Where Chip stays when I'm gone and at night:










To just stay in the kitchen:










BTW - thanks for the directions on Photobucket, works like a charm!


----------



## Mogdog (Feb 6, 2011)

We no longer use a crate for 14 week old Bess. She sleeps on our kitchen sofa with Maisie ... they are happy and we don't hear a peep out of them at night. They both have beds in there too which they also use.

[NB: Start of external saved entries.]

-- ==== Sys2Proof/Machine/Tables.lean ====
section
/-!
DEFINITION. What TABLE_LOAD and LOAD_COMMIT accept as a table set: R97 over one walk of each stitch table, with R95, R121, R135, R141, R203,
R251, R475 and R476.
-/

namespace Sys2Proof.Machine

open Sys2Proof

/-! ### The walk of a stitch table (R87, R88, R90, R97 "order" and "choice") -/

/-- A walk of every path of a table from a stitch, both arms of an ALT from the same start and joined at its JOIN. `x` belongs to a path, `g` is
shared by all. None where a path leaves the table, revisits a stitch (the fuel is the table's length and one more), breaks R90, or ends in
a BEAT_END with another NEXT than the entry index, or where `step` refuses a stitch. -/
def walkTab {σ γ : Type} (step : σ → γ → Nat → StitchOp → Option (σ × γ)) (join : σ → σ → σ) (tab : List Stitch) (entry : Nat) :
    Nat → Nat → Option Nat → Nat → σ → γ → Option (σ × γ)
  | 0, _, _, _, _, _ => none
  | n + 1, depth, stop, i, x, g =>
    if stop = some i then some (x, g)
    else match tab[i]? with
      | none => none
      | some s => match step x g i s.op with
        | none => none
        | some (x, g) => match s.op with
          | .alt altNext _ j _ _ _ _ =>
            if 8 ≤ depth then none
            else match walkTab step join tab entry n (depth + 1) (some j) s.next x g with
              | none => none
              | some (a, g) => match walkTab step join tab entry n (depth + 1) (some j) altNext x g with
                | none => none
                | some (c, g) => walkTab step join tab entry n depth stop j (join a c) g
          | .beatEnd => if stop.isNone ∧ s.next = entry then some (x, g) else none
          | _ => walkTab step join tab entry n depth stop s.next x g

/-- The walk of a whole program from its entry index. -/
def walkProg {σ γ : Type} (step : σ → γ → Nat → StitchOp → Option (σ × γ)) (join : σ → σ → σ) (tab : List Stitch) (entry : Nat) (x : σ)
    (g : γ) : Option (σ × γ) :=
  walkTab step join tab entry (tab.length + 2) 0 none entry x g

/-! ### Stitches on their own (R97 "arrays", "windows", "counts", "numbers", "entries") -/

/-- The main arrays and the tracing arrays of an ARRAYS field. -/
def mainPart (m : Nat) : Nat := m % 2 ^ 62
def tracePart (m : Nat) : Nat := m / 2 ^ 62

/-- R97 "arrays": some array, no reserve array, main and tracing arrays not mixed. -/
def arraysOk (t m : Nat) : Bool :=
  m ≠ 0 && !(t % 2 = 0 && bit m 61) && (mainPart m = 0 || tracePart m = 0)

/-- The checks of R97 that a stitch passes or fails alone; a generated table keeps R19 and R70. -/
def stitchOk (generated : Bool) (t : Nat) (maps : Nat → List ColChan) (op : StitchOp) : Bool :=
  match op with
  | .pass wkind widx _ _ iblk _ arrays =>
    arraysOk t arrays && decide (tracePart arrays ≠ 0) == decide (wkind = 3) &&
      (wkind ≠ 2 || (widx < 2 && iblk < 31 && !generated))
  | .kcmp _ arrays => arraysOk t arrays && tracePart arrays = 0
  | .proof _ _ arrays => arraysOk t arrays && tracePart arrays = 0
  | .alt _ cond _ _ _ _ iblk => cond ≠ 1 || iblk < 31
  | .tally tslot _ _ arrays =>
    (maskList arrays).all (fun a => (maps (arrayAddr t a)).all (fun c => tslot + c.off < 32))
  | .skive _ mode fmt eSt satMax zeroMax _ _ =>
    (mode = 0 || (eSt ≠ 0 && eSt ≠ 0xFF)) && (!generated || (mode = 0 && fmt = 0 && satMax = 0 && zeroMax = 12))
  | .send src skind count path dest _ _ _ _ _ =>
    1 ≤ count && (skind ≠ 1 || count = 1) && src + count ≤ 32 && (path ≠ 7 || dest < 8)
  | .recv _ _ base count nprod _ _ => 1 ≤ count && 1 ≤ nprod && base + count ≤ 32
  | .inlay _ _ iblk _ _ => iblk + 4 ≤ 32
  | _ => true

/-! ### Data flow along the paths (R92, R95, R97, R476) -/

/-- What holds at a stitch: window-result registers with passes that no KCMP has covered, input entries that a RECV has filled on every path,
whether every path has passed a WAIT, reservations some path has waited on, the planes and halves that passes have covered per block entry and
basic window (one mask per kind of path), entries of reservations with IFMT = 1, the basic windows in each WR, the windows that each tally slot
counts, the windows that tally messages take to a slot of another tile (`tallies`), and the messages to reservations of port 65, as FIRST and
block count (`blks`). -/
structure Flow where
  dirty  : List Nat
  filled : List Nat
  waited : Bool
  waits  : List Nat
  cov    : List (Nat × List Nat)
  wide   : List Nat
  wins   : Tbl Nat
  cnt    : Tbl Nat
  tallies : List ((Nat × Nat × Nat) × Nat)
  blks   : List (Member × List (Nat × Nat))
  deriving DecidableEq, Repr

/-- The start of a run. -/
def Flow.start : Flow :=
  { dirty := [], filled := [], waited := false, waits := [], cov := [], wide := [], wins := [], cnt := [], tallies := [], blks := [] }

/-- The entry of a key in a list of pairs. -/
def assocD {α β : Type} [DecidableEq α] (d : β) (k : α) (l : List (α × β)) : β := ((l.find? (fun x => x.1 = k)).map (·.2)).getD d

/-- Two lists of pairs joined key by key. -/
def joinAssoc {α β : Type} [DecidableEq α] (d : β) (f : β → β → β) (a b : List (α × β)) : List (α × β) :=
  ((a.map (·.1) ++ b.map (·.1)).eraseDups).map (fun k => (k, f (assocD d k a) (assocD d k b)))

/-- The messages of two arms to one reservation: the same whichever arm is taken, or counted twice so that no count meets R475. -/
def joinBlks (a b : List (Nat × Nat)) : List (Nat × Nat) := if a.isPerm b then a else a ++ b ++ a ++ b

/-- The coverage masks of a key, nothing covered where none is kept. -/
def covOf (cov : List (Nat × List Nat)) (k : Nat) : List Nat := ((cov.find? (fun x => x.1 = k)).map (·.2)).getD [0]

There is a stairgate to keep them in the kitchen at night and we know there're safe.


----------



## Jedicrazy (Apr 26, 2011)

I'm glad you asked this question as I've been pondering it for a while. We've just returned from a week away and while Obi was with the dog sitter they didn't use the crate and he slept cuddled up with their eight year old dog on his bed. I didn't have the heart to put Obi back in the crate last night after a week out of it so he is now on his own dog bed in the kitchen. So, I guess the choice was made for me! However, our kitchen is open plan to a larger family living space and at the moment I have a temporary fence set up using the rails of my daughters old cot bed as it's quite a large opening. I am getting fed up of having to hop over it but might have to keep it until I can trust Obi not to chew my daughters toys.


----------



## ali-s.j. (Jun 6, 2011)

Mogdog said:


> We no longer use a crate for 14 week old Bess. She sleeps on our kitchen sofa with Maisie ... they are happy and we don't hear a peep out of them at night. They both have beds in there too which they also use.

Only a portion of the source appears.